Say how many lines in the records hold "placedVa". Nothing but the number should be given.

Collected data entries

↓

/-- A launch message to the management cores that have booted is answered with its status word, one that finds 256 messages waiting
with INBOX-FULL, and one that the MC leaves for later waits. A management message does what the operation code and the subcode in its
payload name, whichever it was sent as: queues and aging, groups and members, the list, the bytes and the release of a capsule, the
identity key, redirections, the debug freeze. A member that fails leaves its group and no other, and the runs of the group start again
or, on the package that has failed, fail; the redirection of a frame that is cleared goes, and no other. Without rights it is answered
0x01, and a malformed one, or one that names no operation, 0xFF, with no effect; before the boot nothing is taken (16 R327, R328, R335,
25 R397, R400, R404, R407, 26 R420, R421; log 12 for the rights, log 26 for the TYPE, log 27 for the layouts, the parts of a GROUP-SET
and its EPOCH, log 46 for the inbox, log 93 for the id of a member that fails, log
99 for one that no entry names). -/
def Obligations.ManagementIsAnswered : Prop :=
  ∀ (s : State) (m : Msg) (i : Instr), Claims.mgmt m i →
    let f (o n : Nat) : Nat := msgAt m o n
    let did (bs : List Byte) (t : State) : Prop := exec i s = .next (Claims.answered t 0x20 m 0 bs)
    let sts (st : BitVec 8) : Prop := exec i s = .next (Claims.answered s 0x20 m st [])
    let code := f 0 8
    let sub := f 8 8
    let known : Prop := 1 ≤ code ∧ code ≤ 8 ∧ (code = 1 → sub ≤ 2) ∧ (code = 4 → sub ≤ 3)
    let mine (c : Capsule) : Bool := s.mayTenant m.src c.tenant.toNat
    let val : Bool := (BitVec.ofNat 64 (f 16 8)).getLsbD 63
    let n := f 16 8 / 2 ^ 32 % 2 ^ 12
    let first := f 24 8
    let id (k : Nat) : BitVec 11 := BitVec.ofNat 11 (f (32 + 2 * k) 2)
    let sound : Prop := f 8 8 < 256 ∧ f 16 8 / 2 ^ 44 % 2 ^ 19 = 0 ∧ (val = true → 1 ≤ n ∧ n ≤ 2048)
    let epoch : BitVec 32 := ((s.groups.find? (·.num == f 8 8)).map (·.epoch)).getD 0
    let becomes (v : Bool) (ids : List (BitVec 11)) : State :=
      { s with groups := s.groups.filter (·.num != f 8 8) ++ [⟨f 8 8, v, epoch + 1, ids, 0⟩] }
    let s1 := s.choice.2
    (s.mcUp = false → exec i s = .next s ∧ exec (.launch m) s = .next s) ∧
    (s.mcUp = true →
      (msgClean m = false ∨ m.payload.length < 112 → exec (.launch m) s = .next (Claims.answered s 0x10 m 0xFF [])) ∧
      (msgClean m = true → 112 ≤ m.payload.length →
        (256 ≤ s.inbox.length → exec (.launch m) s = .next (Claims.answered s 0x10 m 0 (leBytes 8 0xFFFFFFFFFFFFFF05))) ∧
        (s.inbox.length < 256 → s.inbox.length < s.choice.1 ∨ s.fenced 4 0 0 = true →
          exec (.launch m) s = .next { s1 with inbox := s.inbox ++ [m] }) ∧
        (s.inbox = [] → s.choice.1 = 0 → s.fenced 4 0 0 = false → ∃ t v,
          exec (.launch m) s = .next (Claims.answered t 0x10 m 0 (leBytes 8 v)) ∧
          (launchRefused (m.payload.take 112) 0 s = none → v = s.nextCtx.toNat ∧
            t.nextCtx = s.nextCtx + BitVec.ofNat 64 (m.payload.getD 8 0).toNat) ∧
          ∀ k, launchRefused (m.payload.take 112) 0 s = some k → t = s1 ∧ v = 2 ^ 64 - 256 + k)) ∧
      (msgClean m = false → sts 0xFF) ∧ (msgClean m = true → ¬ known → sts 0xFF) ∧
      (msgClean m = true → known → s.mayDo m.src code = false → sts 0x01) ∧
      (msgClean m = true → known → s.mayDo m.src code = true →
        (code = 2 → (f 8 8 < 1024 → did [] (putQueue (f 8 8) (queueOf (BitVec.ofNat 128 (f 16 16))) s)) ∧
          (1024 ≤ f 8 8 → sts 0xFF)) ∧
        (code = 3 → did [] { s with policy := { s.policy with aging := f 8 8 } }) ∧
        (code = 4 →
          (sub = 0 → did ((((s.recd.caps.filter mine).drop (f 16 8)).take 8).flatMap capsuleEntry) s) ∧
          (sub = 1 → (s.capsule (f 16 8) = none → sts 0x03) ∧ ∀ c, s.capsule (f 16 8) = some c →
            (c.dropped = true → sts 0x03) ∧ (c.dropped = false → mine c = false → sts 0x01) ∧
            (c.dropped = false → mine c = true → did ((c.bytes.drop (f 24 8)).take 256) s)) ∧
          (sub = 2 → (s.capsule (f 16 8) = none → sts 0x03) ∧ ∀ c, s.capsule (f 16 8) = some c →
            (mine c = false → sts 0x01) ∧ (mine c = true → did [] { s with recd := { s.recd with
              caps := s.recd.caps.filter fun k => k.capid != c.capid } })) ∧
          (sub = 3 → did ((List.range 97).map Config.identityKeyByte) s)) ∧
        (code = 5 → (Config.debugUnlocked = true → exec i s = .next { s with power := { s.power with frozen := true } }) ∧
          (Config.debugUnlocked = false → sts 0x04)) ∧
        (code = 6 → (∀ j ∈ s.setting, ¬ (j.src = m.src ∧ j.tag = m.tag)) →
          (¬ sound → sts 0xFF) ∧ (sound → groupRuns (f 8 8) s = true → sts 0x02) ∧
          (sound → groupRuns (f 8 8) s = false →
            (val = false → did [] (becomes false [])) ∧
            (val = true → first = 0 → 32 + 2 * n ≤ m.payload.length → did [] (becomes true ((List.range n).map id))) ∧
            (val = true → min ((m.payload.length - 32) / 2) (n - first) < n → exec i s = .next { s with
              setting := s.setting ++ [⟨m.src, m.tag, f 8 8, BitVec.ofNat 64 (f 16 8),
                (List.range (min ((m.payload.length - 32) / 2) (n - first))).map fun k => (first + k, id k)⟩] }))) ∧
        (code = 7 → ∃ t, did [] t ∧
          let gone := BitVec.ofNat 11 (f 16 8)
          let hit (g : Group) : Prop := g.num = f 8 8 ∧ g.val = true ∧ gone ∈ g.members
          ((∀ g ∈ s.groups, ¬ hit g) → t = s) ∧
          (∀ k, s.groups.find? (fun g => decide (hit g)) = some k →
            t.groups = s.groups.map (fun g => if g.num = f 8 8 then
              { g with members := g.members.filter (· != gone), epoch := g.epoch + 1 } else g) ∧
            (s.oracle = [] → (s.runs.map (·.ctxid)).Nodup → ∀ r ∈ s.runs,
              (r.group ≠ f 8 8 ∨ r.run ≠ .running → r ∈ t.runs) ∧
              (r.group = f 8 8 → r.run = .running →
                (gone ≠ s.pkg → { r with segs := [], epoch := k.epoch + 1, shrunk := true } ∈ t.runs) ∧
                (gone = s.pkg → ∃ q ∈ t.runs, q.ctxid = r.ctxid ∧ q.run = .failed ∧ q.result.extractLsb' 56 8 = 0x10))))) ∧
        (code = 8 → ∃ t, did [] t ∧ t.mem = s.mem ∧ t.core = s.core ∧
          let old := f 8 8
          let has (d : Nat) : Bool := (s.migOf d).redir.any (·.1 == old)
          ((∀ d, d < 3 → has d = false) → t = s) ∧
          (∀ d, d < 3 → has d = true → (∀ k, k < d → has k = false) → old % 2 ^ 16 = 0 → old < 2 ^ 52 →
            (∀ k, k ≠ d → t.migOf k = s.migOf k) ∧
            (t.migOf d).redir = if s.hbmServed = true then (s.migOf d).redir.filter (·.1 != old) else (s.migOf d).redir))))

/-- The checks of a load, in order: the status of the first that fails (23 R378, R381, R382). -/
def Claims.loadChecked (obj : List Byte) (ten asid : BitVec 16) (b : Word) (s : State) (got : Except Word LoadPlan) : Prop :=
  let ss := sectsOf obj
  let base := loadBase obj b
  let ps := placeAll obj ss base.toNat
  let fails (code : Nat) : Prop := got = .error (BitVec.ofNat 64 (code * 2 ^ 56))
  (headerOk obj = false → fails 1) ∧
  (headerOk obj = true → (featuresOk obj = false → fails 2) ∧
    (featuresOk obj = true → (baseOk ss base ps = false → fails 3) ∧
      (baseOk ss base ps = true → (spaceRoot s ten asid = none → fails 4) ∧
        ∀ root, spaceRoot s ten asid = some root →
          let pages := objPages obj base
          let fits : Prop := (∀ va ∈ pages, mappedFrom s va 2 root = false) ∧ framesFit s pages.length = true
          (¬ fits → fails 4) ∧ (fits →
            let adr := symAddr obj ss ps (s.imagesOf ten asid)
            let n := symCount obj ss
            (∀ i, i < n → adr i = none → (∀ j, j < i → adr j ≠ none) → got = .error (BitVec.ofNat 64 (5 * 2 ^ 56 + i % 2 ^ 32))) ∧
            ((∀ i, i < n → adr i ≠ none) →
              let rels := relsOf obj ss
              let e : RelEnv := ⟨(List.range n).map fun i => (adr i).getD 0, gotSyms rels, placedVa ps 5, rels⟩
              (∀ o j, relocateAll e n 0 ps rels = .error (o, j) →
                got = .error (BitVec.ofNat 64 ((if o then 6 else 7) * 2 ^ 56 + j % 2 ^ 32))) ∧
              ∀ qs, relocateAll e n 0 ps rels = .ok qs → ∃ p, got = .ok p ∧ p.root = root ∧ p.base = base.toNat ∧ p.gotVa = placedVa ps 5 ∧
                p.parts.map (fun q => (q.kind, q.va)) = qs.map (fun q => (q.kind, q.va)) ∧
                ∀ q ∈ p.parts, q.kind ≠ 5 → q ∈ qs)))))

/-- A page of a section at `va` loaded into the frame that is next: the frame holds the section's bytes and zero beside them, the leaf
of the page names it, with A set and D on what may be written, and no other byte below the pool changes. The frames and the pool are
free of the tables on the page's path, which are distinct (23 R378, R383; log 12 for the pool, log 28 for A and D). -/
def Claims.pageLoaded (root : Nat) (q : Placed) (s : State) (va : Nat) : Prop :=
  let f := (takeFrame s).1
  let pool := (takeFrame s).2.pool
  let path := tablesOn s va 2 root
  mappedFrom s va 2 root = false → path.Nodup → (∀ m ∈ s.mig.toList, m.state ≠ .switch) → f % 0x10000 = 0 → f + 0x10000 ≤ pool →
  (∀ t ∈ path, t % 0x4000 = 0 ∧ t + 0x4000 ≤ pool ∧ (t + 0x4000 ≤ f ∨ f + 0x10000 ≤ t)) → pool + 0xC000 ≤ 2 ^ 52 → s.mem.wf = true →
  ∃ t, (∀ ps, loadPage root q (ps, s) va = (ps ++ [(va, f)], t)) ∧
    (∀ j, j < 0x10000 → t.home (f + j) = if q.va ≤ va + j ∧ va + j < q.va + q.data.length then q.data.getD (va + j - q.va) 0 else 0) ∧
    (∃ t1 t0, t.homeNat (root + 8 * (va / 2 ^ 38 % 2048)) 8 % 4 = 1 ∧ t.homeNat (root + 8 * (va / 2 ^ 38 % 2048)) 8 / 0x4000 % 2 ^ 38 * 0x4000 = t1 ∧
      t.homeNat (t1 + 8 * (va / 2 ^ 27 % 2048)) 8 % 4 = 1 ∧ t.homeNat (t1 + 8 * (va / 2 ^ 27 % 2048)) 8 / 0x4000 % 2 ^ 38 * 0x4000 = t0 ∧
      t.homeNat (t0 + 8 * (va / 2 ^ 16 % 2048)) 8 =
        f + (if q.kind = 1 then 0x163 else if q.kind = 2 ∨ q.kind = 5 then 0x14B else 0x1DB)) ∧
    ∀ a, a < pool → (a < f ∨ f + 0x10000 ≤ a) → (∀ k ∈ path, a < k ∨ k + 0x4000 ≤ a) → t.home a = s.home a

/-- The object-load service answers a request of a sender with rights, by the subcode of its payload: a load whose bytes have all come
with the status of its first failed check, in the order of the checks, or, when there is none, with 0, base, GOT and kernels, and the
image is then there: each page of each section in a frame with its bytes, under a leaf that maps it; an unload with 0 when nothing uses
the image, which is then gone and its frames free; a kernel list with the entries from the index asked for. Either load or unload ends
with no fetched word held in the package. A load or an unload waits while it cannot reach the page tables it needs (23 R381-R385, 17
R352, 27 R425; log 26 for the TYPE, log 12 for the rights and the frames, log 87 for what counts as mapped). -/
def Obligations.ObjectsAreLoaded : Prop :=
  (∀ obj ten asid b s, Claims.loadChecked obj ten asid b s (loadCheck obj ten asid b s)) ∧
  (∀ root q s va, va ∈ pagesOf q → Claims.pageLoaded root q s va) ∧
  ∀ (s : State) (m : Msg),
    let ten := BitVec.ofNat 16 (msgAt m 16 2)
    let asid := BitVec.ofNat 16 (msgAt m 18 2)
    let base := BitVec.ofNat 64 (msgAt m 24 8)
    let total := msgAt m 32 8
    let sub := msgAt m 8 8
    let obj := (m.payload.drop 48).take total
    let sent (t : State) (bs : List Byte) : Prop := ∃ o, t.outbox.getLast? = some o ∧ o.1 = 0xA0 ∧ o.2.dst = m.src ∧
      o.2.tag = m.tag ∧ o.2.stat = 0 ∧ o.2.payload.take bs.length = bs
    let im := (s.imagesOf ten asid).find? (·.base == base)
    let noText (t : State) : Prop := ∀ n, (t.coreAt n).text = Vector.replicate 4 []
    let gone : State := { s with jobs := s.jobs.filter fun k => !(k.src == m.src && k.tag == m.tag) }
    let whole : Prop := (s.jobs.find? fun k => k.src == m.src && k.tag == m.tag) = none ∧ msgAt m 40 8 = 0 ∧ 64 ≤ total ∧
      48 + total ≤ m.payload.length
    s.mcUp = true → msgClean m = true → msgAt m 0 8 = 1 → msgAt m 20 4 = 0 → s.mayDo m.src 0x01 = true →
    s.mayTenant m.src ten.toNat = true →
    (sub = 0 → whole →
      (loadReaches obj ten asid base s = false → exec (.load m) s = .next s) ∧
      (loadReaches obj ten asid base s = true →
        (∀ w, loadCheck obj ten asid base gone = .error w → ∃ t, exec (.load m) s = .next t ∧ sent t (leBytes 8 w.toNat) ∧
          t.images = s.images) ∧
        (∀ p, loadCheck obj ten asid base gone = .ok p → ∃ t, exec (.load m) s = .next t ∧
          sent t (leBytes 8 0 ++ leBytes 8 p.base ++ leBytes 8 p.gotVa ++ leBytes 8 (p.syms.filter (·.kernel)).length) ∧
          ∃ k, t.images = s.images ++ [k] ∧ k.base = BitVec.ofNat 64 p.base ∧ k.ten = ten ∧ k.asid = asid ∧ k.syms = p.syms ∧
            let made := p.parts.foldl (fun acc q => (pagesOf q).foldl (loadPage p.root q) acc) ([], gone)
            k.root = p.root ∧ k.pages = made.1 ∧ t.mem = made.2.mem ∧ noText t))) ∧
    (sub = 1 → (∀ k, im = some k →
        (tablesServed s k.root (k.pages.map (·.1)) = false → exec (.unload m) s = .next s) ∧
        (tablesServed s k.root (k.pages.map (·.1)) = true → imageBusy k s = false → ∃ t, exec (.unload m) s = .next t ∧
          sent t (leBytes 8 0) ∧ t.images = s.images.filter (· != k) ∧ t.frames = s.frames ++ k.pages.map (·.2) ∧ noText t) ∧
        (tablesServed s k.root (k.pages.map (·.1)) = true → imageBusy k s = true → ∃ t, exec (.unload m) s = .next t ∧
          sent t (leBytes 8 (0x08 * 2 ^ 56)) ∧ t.images = s.images)) ∧
      (im = none → ∃ t, exec (.unload m) s = .next t ∧ sent t (leBytes 8 (0x03 * 2 ^ 56)) ∧ t.images = s.images)) ∧
    (sub = 2 → (im = none → exec (.klist m) s = .next (Claims.answered s 0x20 m 0x03 [])) ∧
      ∀ k, im = some k → exec (.klist m) s = .next (Claims.answered s 0x20 m 0
        ((((k.syms.filter (·.kernel)).drop (msgAt m 32 8)).take 7).flatMap kernelEntry)))
end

↑

■ **SOLUTION TO THIS TASK**
2